**TASK STATEMENT**
How many lines in the records below include "lean"? Answer with the number only.

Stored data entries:

"""

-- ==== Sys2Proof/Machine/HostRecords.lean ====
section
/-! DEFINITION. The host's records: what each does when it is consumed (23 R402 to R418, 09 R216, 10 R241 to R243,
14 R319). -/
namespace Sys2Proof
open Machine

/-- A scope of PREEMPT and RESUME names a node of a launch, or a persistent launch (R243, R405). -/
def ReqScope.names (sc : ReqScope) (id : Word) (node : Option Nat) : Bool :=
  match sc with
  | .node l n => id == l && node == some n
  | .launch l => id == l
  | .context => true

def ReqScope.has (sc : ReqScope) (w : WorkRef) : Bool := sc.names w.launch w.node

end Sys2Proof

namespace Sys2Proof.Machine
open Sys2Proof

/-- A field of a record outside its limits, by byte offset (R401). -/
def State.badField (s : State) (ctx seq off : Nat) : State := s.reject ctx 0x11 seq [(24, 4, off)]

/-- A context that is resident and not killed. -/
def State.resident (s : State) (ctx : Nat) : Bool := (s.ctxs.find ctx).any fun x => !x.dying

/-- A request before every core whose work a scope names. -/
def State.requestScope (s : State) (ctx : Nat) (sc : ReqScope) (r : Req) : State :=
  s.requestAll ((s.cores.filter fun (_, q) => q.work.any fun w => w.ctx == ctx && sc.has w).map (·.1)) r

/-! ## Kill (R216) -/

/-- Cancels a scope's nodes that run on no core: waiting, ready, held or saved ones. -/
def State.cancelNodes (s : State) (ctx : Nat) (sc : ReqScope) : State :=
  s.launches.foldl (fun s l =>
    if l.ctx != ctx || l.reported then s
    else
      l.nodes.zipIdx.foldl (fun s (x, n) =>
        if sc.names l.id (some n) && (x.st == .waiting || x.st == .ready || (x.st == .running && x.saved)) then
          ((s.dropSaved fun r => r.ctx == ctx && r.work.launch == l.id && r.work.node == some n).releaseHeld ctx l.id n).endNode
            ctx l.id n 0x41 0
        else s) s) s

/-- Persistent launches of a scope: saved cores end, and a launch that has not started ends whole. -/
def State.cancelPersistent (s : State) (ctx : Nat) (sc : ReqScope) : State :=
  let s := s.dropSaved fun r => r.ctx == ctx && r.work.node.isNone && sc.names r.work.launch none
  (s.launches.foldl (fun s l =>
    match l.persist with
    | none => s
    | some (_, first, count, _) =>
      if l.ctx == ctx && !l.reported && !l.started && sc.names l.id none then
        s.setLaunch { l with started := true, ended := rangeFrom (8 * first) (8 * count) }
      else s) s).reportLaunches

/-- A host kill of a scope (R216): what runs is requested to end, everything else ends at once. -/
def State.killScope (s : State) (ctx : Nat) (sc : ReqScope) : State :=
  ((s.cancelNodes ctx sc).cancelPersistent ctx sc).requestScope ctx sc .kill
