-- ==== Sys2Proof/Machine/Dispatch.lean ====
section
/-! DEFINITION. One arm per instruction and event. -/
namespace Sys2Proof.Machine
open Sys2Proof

"""

**SOLUTION TO THIS PROBLEM**
2